Following the breakup of Faces, Yamauchi recorded a solo album and continued working as a session musician.

In the late 1970s, Yamauchi returned to Japan, continuing to work as a session musician and tour and record with his own bands and with other artists. He retired from the music industry in the late 1990s.

==Personal life and death==
In retirement, Yamauchi relocated to the countryside with his family to live a quiet life. According to his friend Alan Merrill, Yamauchi refused to speak to anyone from the press, living a "humble and very religious" lifestyle, and considering it "juvenile and vain" for people of his age to still be performing rock and roll; he refused any participation of any kind in anything to do with the Faces reunion.

Yamauchi died on December 4, 2025, at the age of 79.

==Discography==
===Solo===
- Tetsu (1972)
- Kikyou (1976)
- Dare Devil (1992) with Peter Brötzmann, Shoji Hano, Haruhiko Gotsu
- Friends (1998), with Hiroshi Segawa, Ken Narita
- Tetsu & The Good Times Roll Band Live (2009).
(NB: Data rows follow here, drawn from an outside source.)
-- ==== Sys2Proof/Machine/Ops.lean ====
section
/-! DEFINITION. The named operations: reading and writing memories and registers, taking an input, completing a command
with success or with an error (30_encoding.md R57, 60_exceptions.md R130, R134), and the reset event. -/

namespace Sys2Proof.Machine

/-! ### Memories (20_memory.md R30 to R41) -/

/-- What an address of a space reads as until it is written: a free byte (70_reset_and_hazards.md R151; log entry 1). The
free bytes are fixed by space and address alone, so every instance has the same ones: DESIGN CHOICE, unsafe for a claim that
compares the unspecified bytes of two instances (60_exceptions.md R142; log entry 13). -/
def initByte : Space → Nat → Byte
  | .pay => Config.payInit
  | .frm => Config.frmInit
  | .ch => Config.chInit

/-- The listed byte at an address. -/
def Memory.lookup : Memory → Nat → Option Byte
  | [], _ => none
  | (b, v) :: m, a => if b = a then some v else Memory.lookup m a

/-- S[a], the byte at an address. -/
def Memory.read (sp : Space) (m : Memory) (a : Nat) : Byte := (Memory.lookup m a).getD (initByte sp a)

/-- The memory without the address. -/
def Memory.erase (m : Memory) (a : Nat) : Memory := m.filter fun c => c.1 != a

/-- The memory with the pair in the place the order gives it. -/
def Memory.insert : Memory → Nat → Byte → Memory
  | [], a, v => [(a, v)]
  | (b, w) :: m, a, v =>
    if a < b then (a, v) :: (b, w) :: m
    else if a = b then (a, v) :: m
    else (b, w) :: Memory.insert m a v

/-- S[a] <- v. Writing what an unlisted address reads as unlists the address. -/
def Memory.write (sp : Space) (m : Memory) (a : Nat) (v : Byte) : Memory :=
  if v = initByte sp a then Memory.erase m a else Memory.insert m a v

/-- `for i in 0..n-1: S[base + i] <- f i`. -/
def Memory.fill (sp : Space) (f : Nat → Byte) (base : Nat) : Nat → Memory → Memory
  | 0, m => m
  | n + 1, m => Memory.write sp (Memory.fill sp f base n m) (base + n) (f n)

/-- BitGet(S, j) (41_bitstream.md R80). -/
def Memory.getBit (sp : Space) (m : Memory) (j : Nat) : Bool := bitOf (Memory.read sp m (j / 8)) (j % 8)

/-- BitSet(S, j, b) (41_bitstream.md R81). -/
def Memory.setBit (sp : Space) (m : Memory) (j : Nat) (b : Bool) : Memory :=
  Memory.write sp m (j / 8) (withBit (Memory.read sp m (j / 8)) (j % 8) b)

/-- The canonical form: addresses strictly rising, no pair equal to what an unlisted address reads as. -/
abbrev Memory.wf (sp : Space) (m : Memory) : Prop :=
  List.Pairwise (fun x y : Host.Cell => x.1 < y.1) m ∧ ∀ c ∈ m, c.2 ≠ initByte sp c.1

/-- Every listed address is below `n`. -/
abbrev Memory.within (n : Nat) (m : Memory) : Prop := ∀ c ∈ m, c.1 < n

/-- The memory of a space. -/
def State.mem (s : State) : Space → Memory
  | .pay => s.pay
  | .frm => s.frm
  | .ch => s.ch

/-- The state with another memory for a space. -/
def State.setMem (s : State) (sp : Space) (m : Memory) : State :=
  match sp with
  | .pay => { s with pay := m }
  | .frm => { s with frm := m }
  | .ch => { s with ch := m }

/-- The byte at address `a` of a space. -/
def State.readByte (s : State) (sp : Space) (a : Nat) : Byte := Memory.read sp (s.mem sp) a

/-- The state with `v` at address `a` of a space. -/
def State.writeByte (s : State) (sp : Space) (a : Nat) (v : Byte) : State :=
  s.setMem sp (Memory.write sp (s.mem sp) a v)

/-- The bit with index `j` of a space. -/
def State.getBit (s : State) (sp : Space) (j : Nat) : Bool := Memory.getBit sp (s.mem sp) j

/-- The state with the bit with index `j` of a space set to `b`. -/
def State.setBit (s : State) (sp : Space) (j : Nat) (b : Bool) : State :=
  s.setMem sp (Memory.setBit sp (s.mem sp) j b)

/-! ### Registers (10_state.md R10, R14 to R18) -/

/-- The value of a register, zero-extended to 40 bits (40_host_access.md R71). -/
def State.readReg (s : State) : Reg → Imm
  | .k => s.k.setWidth 40
  | .len => s.len.setWidth 40
  | .grid => s.grid.setWidth 40
  | .esticky => s.esticky.setWidth 40
  | .chmax => s.chMax

/-! ### The ports (70_reset_and_hazards.md R161) -/

/-- The state with the oldest pending input taken, `rest` being the others. -/
def State.takeInput (s : State) (rest : List HostInput) : State := { s with inputs := rest }

/-! ### Completing a command -/

/-- Return a response and go on to the next command: one response for each command, in order, and the command index
advances by 1 whether the command succeeded or failed (30_encoding.md R57, 10_state.md R12). -/
def State.complete (s : State) (code : BitVec 8) (data : Imm) : State :=
  { s with responses := s.responses ++ [responseWord code data], cc := s.cc + 1 }

/-- `respond OK(d)` (00_scope.md section 6). -/
def State.respondOk (s : State) (data : Imm) : State := s.complete 0 data

/-- `raise <Error>`: ESTICKY takes the bit of the error, the response carries the error's code and DATA 0, and nothing
else changes (60_exceptions.md R130, R134). It is the block's only exceptional path; there is no return from it (R136). -/
def State.raise (s : State) (e : ErrCode) : State :=
  ({ s with esticky := stickySet s.esticky e }).complete e.code 0

/-! ### The reset event (70_reset_and_hazards.md R150) -/

/-- K <- 1, LEN <- 0, GRID <- 0, ESTICKY <- 0, the command index restarts; the memories are not written. -/
def State.applyReset (s : State) : State := { s with k := 1, len := 0, grid := 0, esticky := 0, cc := 0 }

/-- A range of `n` bytes of a space takes unspecified values: the next `n` free bytes (log entry 6). Every instance reads the
one sequence `Config.freeByte` with its own counter, so that two instances may provably take the same bytes: DESIGN CHOICE,
unsafe for a claim that compares the unspecified bytes of two instances (60_exceptions.md R142; log entry 13). -/
def State.scramble (s : State) (sp : Space) (base n : Nat) : State :=
  { s.setMem sp (Memory.fill sp (fun i => Config.freeByte (s.freeNext + i)) base n (s.mem sp)) with
    freeNext := s.freeNext + n }

end Sys2Proof.Machine
end

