-- ==== Sys2Proof/Machine/Core.lean ====
section
/-! DEFINITION. The machine as the host runs it. -/

def Sys2Proof.core : Host.Core := { State := Sys2Proof.Machine.State, Fault := Sys2Proof.Machine.Fault, Refusal := Sys2Proof.Machine.Refusal, step := Sys2Proof.Machine.step, reset := Sys2Proof.Machine.State.reset }
end

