/-! ### Programs and several blocks -/

/-- R59, R60: the assembler's line for a command is the command's word; a line whose operands all fit their fields is the word
of those fields, even an illegal one, and a line with any operand that does not fit its field gives no word. A
pseudo-instruction gives none exactly where a command of its expansion gives none: an address counts up from the first byte's,
and a register takes the whole value. That the misfit refuses the line, rather than being reported otherwise, is the model's
choice (log entry 14). -/
def Obligations.AssemblerEncodesCommands : Prop :=
  (∀ i : Instr, assemble (lineOf i) = some [encode i]) ∧
  (∀ reg value space addr byte index bit : Nat,
    assemble (.rreg reg) = (if reg < 2 ^ 8 then some [makeWord 0x01 (BitVec.ofNat 8 reg) 0 0] else none) ∧
    assemble (.wreg reg value) =
      (if reg < 2 ^ 8 ∧ value < 2 ^ 40 then
        some [makeWord 0x02 (BitVec.ofNat 8 reg) 0 (BitVec.ofNat 40 value)] else none) ∧
    assemble (.rbyte space addr) =
      (if space < 2 ^ 8 ∧ addr < 2 ^ 40 then
        some [makeWord 0x03 (BitVec.ofNat 8 space) 0 (BitVec.ofNat 40 addr)] else none) ∧
    assemble (.wbyte space addr byte) =
      (if space < 2 ^ 8 ∧ addr < 2 ^ 40 ∧ byte < 2 ^ 8 then
        some [makeWord 0x04 (BitVec.ofNat 8 space) (BitVec.ofNat 8 byte) (BitVec.ofNat 40 addr)] else none) ∧
    assemble (.getbit space index) =
      (if space < 2 ^ 8 ∧ index < 2 ^ 40 then
        some [makeWord 0x10 (BitVec.ofNat 8 space) 0 (BitVec.ofNat 40 index)] else none) ∧
    assemble (.setbit space index bit) =
      (if space < 2 ^ 8 ∧ index < 2 ^ 40 ∧ bit < 2 ^ 8 then
        some [makeWord 0x11 (BitVec.ofNat 8 space) (BitVec.ofNat 8 bit) (BitVec.ofNat 40 index)] else none)) ∧
  (∀ w h : Nat,
    assemble (.setgrid w h) =
      (if h * 65536 + w < 2 ^ 40 then some [makeWord 0x02 2 0 (BitVec.ofNat 40 (h * 65536 + w))] else none)) ∧
  (∀ bytes : List Nat, assemble (.ldpay bytes) = none ↔ (∃ b ∈ bytes, 2 ^ 8 ≤ b) ∨ 2 ^ 40 ≤ bytes.length) ∧
  (∀ (addr : Nat) (bytes : List Nat),
    assemble (.ldch addr bytes) = none ↔ (∃ b ∈ bytes, 2 ^ 8 ≤ b) ∨ (bytes ≠ [] ∧ 2 ^ 40 < addr + bytes.length)) ∧
  ∀ addr n v : Nat, assemble (.fillch addr n v) = none ↔ 0 < n ∧ (2 ^ 8 ≤ v ∨ 2 ^ 40 < addr + n)

/-- R60: running the expansion of SETGRID sets GRID; of LDPAY loads the payload and its length; of LDCH loads channels, and of
FILLCH equal ones; nothing else changes and no command fails, where the values fit. -/
def Obligations.PseudoInstructionsLoadTheBlock : Prop :=
  ∀ s : State, s.Legal →
    (∀ w h : Nat, w < 65536 → h < 65536 → 3 * w * h ≤ s.chMax.toNat →
      ∃ (ws : List Word) (t : State), assemble (.setgrid w h) = some ws ∧
        Host.Core.run core ws.length (s.load ws) = Host.Outcome.next t ∧
        t.width = w ∧ t.height = h ∧ t.k = s.k ∧ t.len = s.len ∧ t.esticky = s.esticky ∧ SameBytes s t) ∧
    (∀ bs : List Byte, bs.length ≤ s.sizeOf .pay →
      ∃ (ws : List Word) (t : State), assemble (.ldpay (bs.map BitVec.toNat)) = some ws ∧
        Host.Core.run core ws.length (s.load ws) = Host.Outcome.next t ∧
        t.len.toNat = bs.length ∧ t.k = s.k ∧ t.grid = s.grid ∧ t.esticky = s.esticky ∧
        ∀ sp a, t.readByte sp a = if sp = .pay then bs.getD a (s.readByte .pay a) else s.readByte sp a) ∧
    (∀ a n v : Nat, assemble (.fillch a n v) = assemble (.ldch a (List.replicate n v))) ∧
    ∀ (a : Nat) (bs : List Byte), a + bs.length ≤ s.sizeOf .ch →
      ∃ (ws : List Word) (t : State), assemble (.ldch a (bs.map BitVec.toNat)) = some ws ∧
        Host.Core.run core ws.length (s.load ws) = Host.Outcome.next t ∧ SameRegisters s t ∧
        ∀ sp b, t.readByte sp b =
          if sp = .ch ∧ a ≤ b then bs.getD (b - a) (s.readByte .ch b) else s.readByte sp b

/-- R142: in a product of blocks a step of one leaves every other as it was, and is that block's own step. -/
def Obligations.InstancesShareNothing : Prop :=
  ∀ (n : Nat) (ss : List State), ∃ ts : List State, stepInstance n ss = .next ts ∧ ts.length = ss.length ∧
    (∀ m, m ≠ n → ts[m]? = ss[m]?) ∧
    ∀ s t : State, ss[n]? = some s → step s = .next t → ts[n]? = some t
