/-- Settles O21: `getBit_writeByte_same` and, by bits, `readByte_setBit`; CH_MAX makes the indices fit IMM. -/
theorem mixedWidthAccessesAgree : Obligations.MixedWidthAccessesAgree := by
  intro s sp hmax
  have hsize := sizeOf_le_chMax s sp
  refine ⟨fun a v i ha hi => ?_, fun j b hj => ?_⟩
  · have hindex : (BitVec.ofNat 40 (8 * a.toNat + i)).toNat = 8 * a.toNat + i := by
      rw [BitVec.toNat_ofNat, Nat.mod_eq_of_lt (by omega)]
    refine ⟨_, _, exec_wbyte_ok ha, exec_getbit_ok ?_, responded_respondOk ?_⟩
    · rw [hindex, sizeOf_respondOk, State.writeByte, sizeOf_setMem]
      omega
    · rw [hindex, getBit_respondOk, getBit_writeByte_same _ _ _ _ hi, bitOf]
      cases v.getLsbD i <;> rfl
  · have haddr : (BitVec.ofNat 40 (j.toNat / 8)).toNat = j.toNat / 8 := by
      rw [BitVec.toNat_ofNat, Nat.mod_eq_of_lt (by omega)]
    refine ⟨_, _, withBit (s.readByte sp (j.toNat / 8)) (j.toNat % 8) b, exec_setbit_ok hj, exec_rbyte_ok ?_,
      responded_respondOk ?_, fun i hi => bitOf_withBit _ _ _ _ hi (Nat.mod_lt _ (by decide))⟩
    · rw [haddr, sizeOf_respondOk, State.setBit, sizeOf_setMem]
      omega
    · rw [haddr, readByte_respondOk, readByte_setBit, if_pos ⟨rfl, rfl⟩]
      exact BitVec.toNat_setWidth_of_le (by decide)

/-! ### The frame of memory (20_memory.md R30) -/

theorem not_has_iff {sp sp' : Space} {base n a : Nat} :
    ¬(⟨sp, base, n⟩ : ByteRange).has sp' a ↔ (sp = sp' → ¬(base ≤ a ∧ a < base + n)) := not_and

/-- Replacing a memory by one that lists an address alike leaves that address alike in every space. -/
theorem lookup_setMem {s : State} {sp sp' : Space} {m : Memory} {a : Nat}
    (h : sp = sp' → Memory.lookup m a = Memory.lookup (s.mem sp) a) :
    Memory.lookup ((s.setMem sp m).mem sp') a = Memory.lookup (s.mem sp') a := by
  rw [mem_setMem]
  split
  · subst sp'; exact h rfl
  · rfl

/-- WBYTE's store, which is also SETBIT's, lists and unlists no address but its own. -/
theorem lookup_writeByte {s : State} {sp sp' : Space} {a b : Nat} {v : Byte} (h : ¬(⟨sp, a, 1⟩ : ByteRange).has sp' b) :
    Memory.lookup ((s.writeByte sp a v).mem sp') b = Memory.lookup (s.mem sp') b :=
  lookup_setMem fun hsp => lookup_write_of_ne fun hab => not_has_iff.mp h hsp (by omega)

/-- Filling a range lists and unlists no address outside it. -/
theorem lookup_setMem_fill {s : State} {sp sp' : Space} {f : Nat → Byte} {base n a : Nat}
    (h : ¬(⟨sp, base, n⟩ : ByteRange).has sp' a) :
    Memory.lookup ((s.setMem sp (Memory.fill sp f base n (s.mem sp))).mem sp') a = Memory.lookup (s.mem sp') a :=
  lookup_setMem fun hsp => lookup_fill_of_not_mem (not_has_iff.mp h hsp)
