-- ==== Sys2Proof/Machine/SysEx.lean ====
section
/-! DEFINITION. Dispatch of the sysEx and unknown commands (43_dispatcher.md R214 to R219). -/

namespace Sys2Proof.Machine

open Sys2Proof

/-- The body of R214: parse, compute, and notify the consumer only when LUT_COMPUTE succeeded. -/
def applyColourCorrection (body : List Byte) (i : Nat) (s : State) : State :=
  match ccParse body with
  | none => s.emit (connEvent .ccDecodeError i [])
  | some p =>
    match lutCompute i p s with
    | (.ok, s) => if s.cfg.hasCcConsumer then s.present (.cc p) else s
    | (.fail, s) => s

/-- CC_SUPPRESS(i) for `i = cur` (R219): parsed but not applied; the lock is not taken. -/
def ccSuppress (body : List Byte) (s : State) : State :=
  (match ccParse body with
    | none => s.emit (connEvent .ccDecodeError s.cur [])
    | some _ => s.emit (connEvent .ccSuppressedStandby s.cur [])).modifyConn s.cur Conn.nextHeader

/-- SYSEX_CC: suppressed while standby is engaged (R210(a), R219), else dispatched (R211, R214). -/
def execSysexCc (_channel : Byte) (body : List Byte) (s : State) : Result :=
  if s.connIn s.cur .disp ∧ s.lock = .standby then .next (ccSuppress body s)
  else dispatchStart (applyColourCorrection body) s

/-- The body of R215: all four flags assigned from the first body byte; an empty body changes none. -/
def applyFwFlags (body : List Byte) (i : Nat) (s : State) : State :=
  match body with
  | [] => s.emit (connEvent .fwBodyEmpty i [])
  | b :: _ => { s with fw := fwOfByte b }

/-- SYSEX_FWFLAGS (R215). -/
def execSysexFwflags (_channel : Byte) (body : List Byte) (s : State) : Result :=
  dispatchStart (applyFwFlags body) s

/-- SYSEX_EXT_UNREC (R216): logged only. -/
def execSysexExtUnrec (_channel : Byte) (commandId : U16) (_body : List Byte) (s : State) : Result :=
  dispatchStart (fun i s => s.emit (connEvent .sysexUnknownExtension i [.num commandId.toNat])) s

/-- The body of R217, shared by its two forms: logged only. -/
def applyUnknownDevice (systemId commandId : U16) (i : Nat) (s : State) : State :=
  s.emit (connEvent .sysexUnknownDevice i [.num systemId.toNat, .num commandId.toNat])

/-- SYSEX_DEV_UNREC (R217). -/
def execSysexDevUnrec (_channel : Byte) (systemId commandId : U16) (_body : List Byte) (s : State) :
    Result :=
  dispatchStart (applyUnknownDevice systemId commandId) s

/-- SYSEX_SHORT (R114, R217): it arrives as `SysEx(0, 0, [])`. -/
def execSysexShort (_channel : Byte) (_payload : List Byte) (s : State) : Result :=
  dispatchStart (applyUnknownDevice 0 0) s

/-- UNKNOWN (R218): logged only, the connection stays open. -/
def execUnknown (_channel : Byte) (raw : Byte) (_payload : List Byte) (s : State) : Result :=
  dispatchStart (fun i s => s.emit (connEvent .unknownCommand i [.num raw.toNat])) s

end Sys2Proof.Machine
end

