-- ==== Sys2Proof/Laws/Memory.lean ====
section
/-! SUPPORT. The payload memory: read after write, other offsets untouched, the canonical form kept. -/

namespace Sys2Proof.Machine

open Sys2Proof

@[simp] theorem Memory.read_nil (a : Nat) : Memory.read [] a = none := rfl

theorem Memory.read_write_same (m : Memory) (a : Nat) (b : Byte) : (m.write a b).read a = some b := by
  induction m with
  | nil => simp [Memory.write, Memory.read]
  | cons x rest ih =>
    obtain ⟨x, v⟩ := x
    unfold Memory.write
    split
    · simp [Memory.read]
    · split
      · simp [Memory.read]
      · rename_i h
        simp [Memory.read, Ne.symm h, ih]

theorem Memory.read_write_other (m : Memory) {a a' : Nat} (b : Byte) (h : a' ≠ a) :
    (m.write a b).read a' = m.read a' := by
  induction m with
  | nil => simp [Memory.write, Memory.read, Ne.symm h]
  | cons x rest ih =>
    obtain ⟨x, v⟩ := x
    unfold Memory.write
    split
    · simp [Memory.read, Ne.symm h]
    · split
      · rename_i hx
        subst hx
        simp [Memory.read, Ne.symm h]
      · simp [Memory.read, ih]

/-- An offset a write lists is the written one or was listed before. -/
theorem Memory.mem_write {m : Memory} {a : Nat} {b : Byte} {x : Host.Cell} (h : x ∈ m.write a b) :
    x = (a, b) ∨ x ∈ m := by
  induction m with
  | nil => simpa [Memory.write] using h
  | cons y rest ih =>
    obtain ⟨y, v⟩ := y
    unfold Memory.write at h
    split at h
    · simpa using h
    · split at h
      · rcases List.mem_cons.mp h with h | h
        · exact .inl h
        · exact .inr (List.mem_cons_of_mem _ h)
      · rcases List.mem_cons.mp h with h | h
        · exact .inr (by simp [h])
        · exact (ih h).imp id (List.mem_cons_of_mem _)

/-- A write at an offset the buffer has keeps the canonical form. -/
theorem Memory.wf_write {m : Memory} (hm : m.wf) {a : Nat} (b : Byte) (ha : a < Config.payloadSize) :
    (m.write a b).wf := by
  obtain ⟨hs, hb⟩ := hm
  refine ⟨?_, fun x hx => ?_⟩
  · clear hb
    induction m with
    | nil => simp [Memory.write]
    | cons y rest ih =>
      obtain ⟨y, v⟩ := y
      obtain ⟨hy, hr⟩ := List.pairwise_cons.mp hs
      unfold Memory.write
      split
      · rename_i h
        refine List.pairwise_cons.mpr ⟨fun z hz => ?_, hs⟩
        rcases List.mem_cons.mp hz with rfl | hz
        · exact h
        · exact Nat.lt_trans h (hy z hz)
      · split
        · rename_i h
          subst h
          exact List.pairwise_cons.mpr ⟨hy, hr⟩
        · rename_i h1 h2
          refine List.pairwise_cons.mpr ⟨fun z hz => ?_, ih hr⟩
          rcases Memory.mem_write hz with rfl | hz
          · exact Nat.lt_of_le_of_ne (Nat.le_of_not_lt h1) (Ne.symm h2)
          · exact hy z hz
  · rcases Memory.mem_write hx with rfl | hx
    · exact ha
    · exact hb x hx

theorem Memory.wf_nil : Memory.wf [] := by simp [Memory.wf]

/-- Memory after reset is in canonical form. -/
theorem reset_memory_wf : ∀ c ∈ State.reset.conns, c.pb.wf := by
  intro c hc
  obtain ⟨-, rfl⟩ := List.mem_replicate.mp hc
  exact Memory.wf_nil

/-- A range reads back as the list of its bytes. -/
theorem Memory.readRange_eq_some {m : Memory} {n : Nat} : ∀ {a : Nat} {bytes : List Byte},
    bytes.length = n → (∀ k, k < n → m.read (a + k) = bytes[k]?) → m.readRange a n = some bytes := by
  induction n with
  | zero =>
    intro a bytes hl _
    simp [List.length_eq_zero_iff.mp hl, Memory.readRange]
  | succ n ih =>
    intro a bytes hl h
    obtain ⟨b, bs, rfl⟩ := List.exists_cons_of_length_eq_add_one hl
    have h0 : m.read a = some b := by simpa using h 0 (Nat.succ_pos n)
    have hr : m.readRange (a + 1) n = some bs := by
      refine ih (by simpa using hl) fun k hk => ?_
      have := h (k + 1) (Nat.succ_lt_succ hk)
      simpa [Nat.add_assoc, Nat.add_comm 1 k] using this
    simp [Memory.readRange, h0, hr]

/-- A range in which every byte was written reads as some list of its length. -/
theorem Memory.readRange_isSome {m : Memory} {n : Nat} : ∀ {a : Nat},
    (∀ k, k < n → (m.read (a + k)).isSome = true) →
    ∃ bytes, m.readRange a n = some bytes ∧ bytes.length = n := by
  induction n with
  | zero => intro a _; exact ⟨[], rfl, rfl⟩
  | succ n ih =>
    intro a h
    obtain ⟨b, hb⟩ := Option.isSome_iff_exists.mp (h 0 (Nat.succ_pos n))
    obtain ⟨bs, hbs, hl⟩ := ih (a := a + 1) fun k hk => by
      have := h (k + 1) (Nat.succ_lt_succ hk)
      simpa [Nat.add_assoc, Nat.add_comm 1 k] using this
    exact ⟨b :: bs, by simp only [Nat.add_zero] at hb; simp [Memory.readRange, hb, hbs], by simp [hl]⟩

theorem Memory.readRange_length {m : Memory} {n : Nat} : ∀ {a : Nat} {bytes : List Byte},
    m.readRange a n = some bytes → bytes.length = n := by
  induction n with
  | zero =>
    intro a bytes h
    have : bytes = [] := by simpa [Memory.readRange, eq_comm] using h
    simp [this]
  | succ n ih =>
    intro a bytes h
    unfold Memory.readRange at h
    split at h
    · rename_i b bs hb hbs
      have : bytes = b :: bs := by simpa [eq_comm] using h
      simp [this, ih hbs]
    · cases h

end Sys2Proof.Machine
end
Recorded in 1976

===with Samurai===
- Samurai (1970)
- Kappa (1971)

===With Kossoff, Kirke, Tetsu and Rabbit===
- Kossoff, Kirke, Tetsu and Rabbit (1972)

===with Free===
- Heartbreaker (1973)

===with the Faces===
- Pool Hall Richard / I Wish It Would Rain (single, 1973) the live b-side of this single marks Yamauchi's first recorded appearance with the band.
- Coast to Coast: Overture and Beginners (live album, 1974)
- You Can Make Me Dance, Sing or Anything (single, 1974)
- Five Guys Walk into a Bar... (box set, 2004) He appears on numerous previously unreleased live and studio tracks from 1973 to 1975 on this collection.